▶ _Assignment_:
Repeat exactly the lines of the entries below from the one with "abbrev CP_INT (n" through the one with "off (R269). -/", both ends included, and nothing else.

▶ _Data section_:
namespace Hks
/-- no valid sequence table stands, so the built-in set is in force (R320). -/
abbrev TABLE_BAD : Fld := ⟨0x16D0000, 0, 1, 1⟩
end Hks

namespace Ph
/-- outcome of the issue decision for the coming period: 0 none, 1 issued, 2 underrun (R124). -/
abbrev NEXT (n : Nat) : Fld := ⟨0x16E0000 + n, 0, 2, 0⟩
end Ph

namespace Comb
/-- period of the comb mark in force, LSB one tap (R121 R169). -/
abbrev PER (n : Nat) : Fld := ⟨0x16F0000 + n, 0, 17, 51200⟩
/-- marks until a period written is in force (R169). -/
abbrev PERWAIT (n : Nat) : Fld := ⟨0x1700000 + n, 0, 2, 0⟩
/-- mark periods counted in the present bucket (R160). -/
abbrev MARKN (n : Nat) : Fld := ⟨0x1710000 + n, 0, 12, 0⟩
/-- squashes caused by misses in bucket i, 0 the present one (R160). -/
abbrev BUCKET (n i : Nat) : Fld := ⟨0x1720000 + n * 256 + i, 0, 16, 0⟩
end Comb

namespace Ph
/-- latest corrected result of sample point i, two's complement (R136). -/
abbrev SPV (n i : Nat) : Fld := ⟨0x1730000 + n * 256 + i, 0, 29, 0⟩
/-- that result is clipped (R137). -/
abbrev SPC (n i : Nat) : Fld := ⟨0x1740000 + n * 256 + i, 0, 1, 0⟩
end Ph

namespace Pd
/-- PD limit in force, LSB 10 mA (R191 R291). -/
abbrev LIM (n : Nat) : Fld := ⟨0x1750000 + n, 0, 16, 150⟩
end Pd

namespace Ph
/-- working coefficient i of phase n: 0 inductance, 1 winding resistance, 2 shunt (R149). -/
abbrev COEF (n i : Nat) : Fld := ⟨0x1760000 + n * 256 + i, 0, 32, 0⟩
/-- checkpoint: INDEX of the entry last confirmed (R155). -/
abbrev CP_IDX (n : Nat) : Fld := ⟨0x1770000 + n, 0, 8, 0⟩
/-- checkpoint: on-time i of that entry, in the order AH, AL, BH, BL (R155). -/
abbrev CP_ON (n i : Nat) : Fld := ⟨0x1780000 + n * 256 + i, 0, 17, 0⟩
/-- checkpoint: measured C, two's complement (R155). -/
abbrev CP_C (n : Nat) : Fld := ⟨0x1790000 + n, 0, 29, 0⟩
/-- checkpoint: tag of the measured C (R155). -/
abbrev CP_TAG (n : Nat) : Fld := ⟨0x17A0000 + n, 0, 16, 0⟩
/-- checkpoint: model inductor current, two's complement, C units (R155). -/
abbrev CP_I (n : Nat) : Fld := ⟨0x17B0000 + n, 0, 29, 0⟩
/-- checkpoint: integrator of the set-point loop, two's complement, LSB 10 mA / 256 (R155). -/
abbrev CP_INT (n : Nat) : Fld := ⟨0x17C0000 + n, 0, 32, 0⟩
/-- checkpoint: coefficient epoch (R155). -/
abbrev CP_EPOCH (n : Nat) : Fld := ⟨0x17D0000 + n, 0, 16, 0⟩
/-- checkpoint: generation (R155). -/
abbrev CP_GEN (n : Nat) : Fld := ⟨0x17E0000 + n, 0, 1, 0⟩
end Ph

namespace Comb
/-- coefficient recomputations, modulo 2^16 (R149 R155). -/
abbrev EPOCH (n : Nat) : Fld := ⟨0x17F0000 + n, 0, 16, 0⟩
/-- working coefficient i of the comb's bus: 0 C_SYS, 1 C_BB (R149). -/
abbrev COEF (n i : Nat) : Fld := ⟨0x1800000 + n * 256 + i, 0, 32, 0⟩
/-- a valid model table stands under the present selection (R148 R149). -/
abbrev MODEL_OK (n : Nat) : Fld := ⟨0x1810000 + n, 0, 1, 0⟩
/-- modelled capacitor voltage of bus i, 0 system and 1 battery, two's complement, LSB 1 microvolt (R503). -/
abbrev VC (n i : Nat) : Fld := ⟨0x1820000 + n * 256 + i, 0, 48, 0⟩
/-- residual load estimate of bus i, two's complement, LSB 10 mA (R155 R503). -/
abbrev IRES (n i : Nat) : Fld := ⟨0x1830000 + n * 256 + i, 0, 32, 0⟩
/-- mark periods since the previous set checkpoint (R503). -/
abbrev SINCE (n : Nat) : Fld := ⟨0x1840000 + n, 0, 16, 0⟩
/-- set checkpoint value i: 0 and 1 modelled VSYS and VBB, 2 and 3 housekeeping VSYS and VBB, 4 and 5 their tags, 6 and 7 residual load, 8 current target, 9 share target, 10 queued records folded in, 11 mark count (R155). -/
abbrev CP (n i : Nat) : Fld := ⟨0x1850000 + n * 256 + i, 0, 48, 0⟩
/-- tag of the latest VSYS (0) or VBB (1) (R155 R352). -/
abbrev TAGV (n i : Nat) : Fld := ⟨0x1860000 + n * 256 + i, 0, 16, 0⟩
/-- share target in force, two's complement, LSB 10 mA (R198). -/
abbrev SHARE_TGT (n : Nat) : Fld := ⟨0x1870000 + n, 0, 16, 0⟩
/-- a share target bounds the set (constraint 6) (R198). -/
abbrev SHARE_ON (n : Nat) : Fld := ⟨0x1880000 + n, 0, 1, 0⟩
/-- integrator of loop constraint i + 1, two's complement, LSB 10 mA / 256 (R180). -/
abbrev INTEG (n i : Nat) : Fld := ⟨0x1890000 + n * 256 + i, 0, 32, 0⟩
end Comb

namespace Tag
/-- tag errors registered in the present second (R356). -/
abbrev SEC : Fld := ⟨0x18A0000, 0, 16, 0⟩
end Tag

namespace Mem
/-- corrected errors in the present pass of the scrubber of memory n (R359). -/
abbrev PASS_CE (n : Nat) : Fld := ⟨0x18B0000 + n, 0, 16, 0⟩
end Mem

namespace Port
/-- a gate pull-down has started and V_GS has not reached off (R269). -/
abbrev FALL (n : Nat) : Fld := ⟨0x18C0000 + n, 0, 1, 0⟩
/-- the port is held by PORT_HOLD (R481). -/
abbrev HELD (n : Nat) : Fld := ⟨0x18D0000 + n, 0, 1, 0⟩
/-- the analog short-circuit pull-down has acted and its latch awaits the clock (R27 R271). -/
abbrev SHORT_PEND (n : Nat) : Fld := ⟨0x18E0000 + n, 0, 1, 0⟩
/-- the gate had not reached full enhancement when the limit amplifier took it (R266 R270). -/
abbrev ENH (n : Nat) : Fld := ⟨0x18F0000 + n, 0, 1, 0⟩
end Port

namespace Arb
/-- changeover in progress: 0 none, 1 waiting for LEAD, 2 waiting for the off report, 3 in the gap, 4 on command given (R184 R185). -/
abbrev CHG (n : Nat) : Fld := ⟨0x1900000 + n, 0, 3, 0⟩
end Arb

namespace Pd
/-- SRC_ON runs until vSafe5V (R301). -/
abbrev SRCON (n : Nat) : Fld := ⟨0x1910000 + n, 0, 1, 0⟩
/-- AMP_total of the ramp announced, two's complement (R293). -/
abbrev AMP_TOT (n : Nat) : Fld := ⟨0x1920000 + n, 0, 32, 0⟩
/-- duration of the ramp announced, LSB 10 microseconds (R293). -/
abbrev TIME_TOT (n : Nat) : Fld := ⟨0x1930000 + n, 0, 24, 0⟩
end Pd

namespace Arb
/-- a planned changeover is due and waits (R185). -/
abbrev DUE (n : Nat) : Fld := ⟨0x1940000 + n, 0, 1, 0⟩
/-- supplement_held (R179 R192). -/
abbrev SUPHELD (n : Nat) : Fld := ⟨0x1950000 + n, 0, 1, 0⟩
/-- consecutive evaluations that ask for supplement (R192). -/
abbrev SUPCNT (n : Nat) : Fld := ⟨0x1960000 + n, 0, 2, 0⟩
/-- ramp value of the draw limit, LSB 10 mA / 65536 (R188). -/
abbrev RAMPV (n : Nat) : Fld := ⟨0x1970000 + n, 0, 32, 0⟩
/-- ramp still to be announced, LSB 10 microseconds (R188). -/
abbrev BUD_LEFT (n : Nat) : Fld := ⟨0x1980000 + n, 0, 24, 0⟩
/-- AMP of the ramp's end, two's complement (R188). -/
abbrev BUD_AMP (n : Nat) : Fld := ⟨0x1990000 + n, 0, 16, 0⟩
/-- a PD cut is pending (R191). -/
abbrev PD_CUT (n : Nat) : Fld := ⟨0x19A0000 + n, 0, 1, 0⟩
/-- the PD limit to be enforced, LSB 10 mA (R191). -/
abbrev PD_NEW (n : Nat) : Fld := ⟨0x19B0000 + n, 0, 16, 0⟩
/-- a needed quantity is stale (R177). -/
abbrev STALE (n : Nat) : Fld := ⟨0x19C0000 + n, 0, 1, 0⟩
/-- the staleness has lasted 10 ms (R177). -/
abbrev STALE_RAMP (n : Nat) : Fld := ⟨0x19D0000 + n, 0, 1, 0⟩
/-- the battery has become unusable and not yet usable again (R178). -/
abbrev UNUS (n : Nat) : Fld := ⟨0x19E0000 + n, 0, 1, 0⟩
/-- I_T ramps to 0 after the cut-off (R194). -/
abbrev CUTRAMP (n : Nat) : Fld := ⟨0x19F0000 + n, 0, 1, 0⟩
/-- constraint 6 is being ramped out (R198). -/
abbrev SHARE_OUT (n : Nat) : Fld := ⟨0x1A00000 + n, 0, 1, 0⟩
/-- fraction of 10 mA / 256 that the ramps of I_T have still to move, LSB 1/256 (R177 R194). -/
abbrev FRAC (n : Nat) : Fld := ⟨0x1A10000 + n, 0, 16, 0⟩
/-- mode that the comb requires of its gang (R197). -/
abbrev REQ_MODE (n : Nat) : Fld := ⟨0x1A20000 + n, 0, 3, 0⟩
/-- lowest upper bound of the comb per pool phase, two's complement, LSB 10 mA / 256 (R197). -/
abbrev PERPH (n : Nat) : Fld := ⟨0x1A30000 + n, 0, 32, 0⟩
/-- per-phase value in force in the gang, two's complement, LSB 10 mA / 256 (R197). -/
abbrev GANG_PER (n : Nat) : Fld := ⟨0x1A40000 + n, 0, 32, 0⟩
/-- mode of the gang (R197). -/
abbrev GANG_MODE (n : Nat) : Fld := ⟨0x1A50000 + n, 0, 3, 0⟩
end Arb
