-- ACC_CFG: R344.
namespace ACC_CFG
/-- [31] CLR, type K. -/
abbrev CLR (n i : Nat) : Fld := ⟨(0x70 + n) * 0x1000 + 0x100 + 0x30 * i, 31, 1, 0⟩
/-- [25] SAT, type RO. -/
abbrev SAT (n i : Nat) : Fld := ⟨(0x70 + n) * 0x1000 + 0x100 + 0x30 * i, 25, 1, 0⟩
/-- [24] CLAIMED, type RO. -/
abbrev CLAIMED (n i : Nat) : Fld := ⟨(0x70 + n) * 0x1000 + 0x100 + 0x30 * i, 24, 1, 0⟩
/-- [23:20] EPOCH, type RO. -/
abbrev EPOCH (n i : Nat) : Fld := ⟨(0x70 + n) * 0x1000 + 0x100 + 0x30 * i, 20, 4, 0⟩
/-- [19] TEST, type KRW. -/
abbrev TEST (n i : Nat) : Fld := ⟨(0x70 + n) * 0x1000 + 0x100 + 0x30 * i, 19, 1, 0⟩
/-- [18] THR_EN, type KRW. -/
abbrev THR_EN (n i : Nat) : Fld := ⟨(0x70 + n) * 0x1000 + 0x100 + 0x30 * i, 18, 1, 0⟩
/-- [17:14] BLK, type KRW. -/
abbrev BLK (n i : Nat) : Fld := ⟨(0x70 + n) * 0x1000 + 0x100 + 0x30 * i, 14, 4, 0⟩
/-- [13:11] IQCH, type KRW. -/
abbrev IQCH (n i : Nat) : Fld := ⟨(0x70 + n) * 0x1000 + 0x100 + 0x30 * i, 11, 3, 0⟩
/-- [10:9] MODE, type KRW. -/
abbrev MODE (n i : Nat) : Fld := ⟨(0x70 + n) * 0x1000 + 0x100 + 0x30 * i, 9, 2, 0⟩
/-- [8:0] SRC, type KRW. -/
abbrev SRC (n i : Nat) : Fld := ⟨(0x70 + n) * 0x1000 + 0x100 + 0x30 * i, 0, 9, 0⟩
end ACC_CFG

-- ACC_THR: R344.
namespace ACC_THR
/-- [31:16] HI, type KRW. -/
abbrev HI (n i : Nat) : Fld := ⟨(0x70 + n) * 0x1000 + 0x104 + 0x30 * i, 16, 16, 0xFFFF⟩
/-- [15:0] LO, type KRW. -/
abbrev LO (n i : Nat) : Fld := ⟨(0x70 + n) * 0x1000 + 0x104 + 0x30 * i, 0, 16, 0⟩
end ACC_THR

-- ACC_SUM_LO: R344.
namespace ACC_SUM_LO
/-- [31:0] SUM, type RO. -/
abbrev SUM (n i : Nat) : Fld := ⟨(0x70 + n) * 0x1000 + 0x108 + 0x30 * i, 0, 32, 0⟩
end ACC_SUM_LO

-- ACC_SUM_HI: R344.
namespace ACC_SUM_HI
/-- [31:0] SUM, type RO. -/
abbrev SUM (n i : Nat) : Fld := ⟨(0x70 + n) * 0x1000 + 0x10C + 0x30 * i, 0, 32, 0⟩
end ACC_SUM_HI

-- ACC_CNT_LO: R344.
namespace ACC_CNT_LO
/-- [31:0] CNT, type RO. -/
abbrev CNT (n i : Nat) : Fld := ⟨(0x70 + n) * 0x1000 + 0x110 + 0x30 * i, 0, 32, 0⟩
end ACC_CNT_LO

-- ACC_CNT_HI: R344.
namespace ACC_CNT_HI
/-- [31:0] CNT, type RO. -/
abbrev CNT (n i : Nat) : Fld := ⟨(0x70 + n) * 0x1000 + 0x114 + 0x30 * i, 0, 32, 0⟩
end ACC_CNT_HI

-- ACC_SQ_LO: R344.
namespace ACC_SQ_LO
/-- [31:0] SQ, type RO. -/
abbrev SQ (n i : Nat) : Fld := ⟨(0x70 + n) * 0x1000 + 0x118 + 0x30 * i, 0, 32, 0⟩
end ACC_SQ_LO

-- ACC_SQ_HI: R344.
namespace ACC_SQ_HI
/-- [31:0] SQ, type RO. -/
abbrev SQ (n i : Nat) : Fld := ⟨(0x70 + n) * 0x1000 + 0x11C + 0x30 * i, 0, 32, 0⟩
end ACC_SQ_HI

-- ACC_CLIPS: R344.
namespace ACC_CLIPS
/-- [31:0] CLIPS, type RO. -/
abbrev CLIPS (n i : Nat) : Fld := ⟨(0x70 + n) * 0x1000 + 0x120 + 0x30 * i, 0, 32, 0⟩
end ACC_CLIPS

-- MMT_CFG: R345.
namespace MMT_CFG
/-- [31] CLR, type K. -/
abbrev CLR (i : Nat) : Fld := ⟨0x78100 + 0xC * i, 31, 1, 0⟩
/-- [27:16] LIMIT, type KRW. -/
abbrev LIMIT (i : Nat) : Fld := ⟨0x78100 + 0xC * i, 16, 12, 0⟩
/-- [11] TEST, type KRW. -/
abbrev TEST (i : Nat) : Fld := ⟨0x78100 + 0xC * i, 11, 1, 0⟩
/-- [10] LIM_EN, type KRW. -/
abbrev LIM_EN (i : Nat) : Fld := ⟨0x78100 + 0xC * i, 10, 1, 0⟩
/-- [9] DIR, type KRW. -/
abbrev DIR (i : Nat) : Fld := ⟨0x78100 + 0xC * i, 9, 1, 0⟩
/-- [8] EN, type KRW. -/
abbrev EN (i : Nat) : Fld := ⟨0x78100 + 0xC * i, 8, 1, 0⟩
/-- [7:0] SRC, type KRW. -/
abbrev SRC (i : Nat) : Fld := ⟨0x78100 + 0xC * i, 0, 8, 0⟩
end MMT_CFG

▶ _Result_:
abbrev CP_INT (n : Nat) : Fld := ⟨0x17C0000 + n, 0, 32, 0⟩
/-- checkpoint: coefficient epoch (R155). -/
abbrev CP_EPOCH (n : Nat) : Fld := ⟨0x17D0000 + n, 0, 16, 0⟩
/-- checkpoint: generation (R155). -/
abbrev CP_GEN (n : Nat) : Fld := ⟨0x17E0000 + n, 0, 1, 0⟩
end Ph

namespace Comb
/-- coefficient recomputations, modulo 2^16 (R149 R155). -/
abbrev EPOCH (n : Nat) : Fld := ⟨0x17F0000 + n, 0, 16, 0⟩
/-- working coefficient i of the comb's bus: 0 C_SYS, 1 C_BB (R149). -/
abbrev COEF (n i : Nat) : Fld := ⟨0x1800000 + n * 256 + i, 0, 32, 0⟩
/-- a valid model table stands under the present selection (R148 R149). -/
abbrev MODEL_OK (n : Nat) : Fld := ⟨0x1810000 + n, 0, 1, 0⟩
/-- modelled capacitor voltage of bus i, 0 system and 1 battery, two's complement, LSB 1 microvolt (R503). -/
abbrev VC (n i : Nat) : Fld := ⟨0x1820000 + n * 256 + i, 0, 48, 0⟩
/-- residual load estimate of bus i, two's complement, LSB 10 mA (R155 R503). -/
abbrev IRES (n i : Nat) : Fld := ⟨0x1830000 + n * 256 + i, 0, 32, 0⟩
/-- mark periods since the previous set checkpoint (R503). -/
abbrev SINCE (n : Nat) : Fld := ⟨0x1840000 + n, 0, 16, 0⟩
/-- set checkpoint value i: 0 and 1 modelled VSYS and VBB, 2 and 3 housekeeping VSYS and VBB, 4 and 5 their tags, 6 and 7 residual load, 8 current target, 9 share target, 10 queued records folded in, 11 mark count (R155). -/
abbrev CP (n i : Nat) : Fld := ⟨0x1850000 + n * 256 + i, 0, 48, 0⟩
/-- tag of the latest VSYS (0) or VBB (1) (R155 R352). -/
abbrev TAGV (n i : Nat) : Fld := ⟨0x1860000 + n * 256 + i, 0, 16, 0⟩
/-- share target in force, two's complement, LSB 10 mA (R198). -/
abbrev SHARE_TGT (n : Nat) : Fld := ⟨0x1870000 + n, 0, 16, 0⟩
/-- a share target bounds the set (constraint 6) (R198). -/
abbrev SHARE_ON (n : Nat) : Fld := ⟨0x1880000 + n, 0, 1, 0⟩
/-- integrator of loop constraint i + 1, two's complement, LSB 10 mA / 256 (R180). -/
abbrev INTEG (n i : Nat) : Fld := ⟨0x1890000 + n * 256 + i, 0, 32, 0⟩
end Comb

namespace Tag
/-- tag errors registered in the present second (R356). -/
abbrev SEC : Fld := ⟨0x18A0000, 0, 16, 0⟩
end Tag

namespace Mem
/-- corrected errors in the present pass of the scrubber of memory n (R359). -/
abbrev PASS_CE (n : Nat) : Fld := ⟨0x18B0000 + n, 0, 16, 0⟩
end Mem

namespace Port
/-- a gate pull-down has started and V_GS has not reached off (R269). -/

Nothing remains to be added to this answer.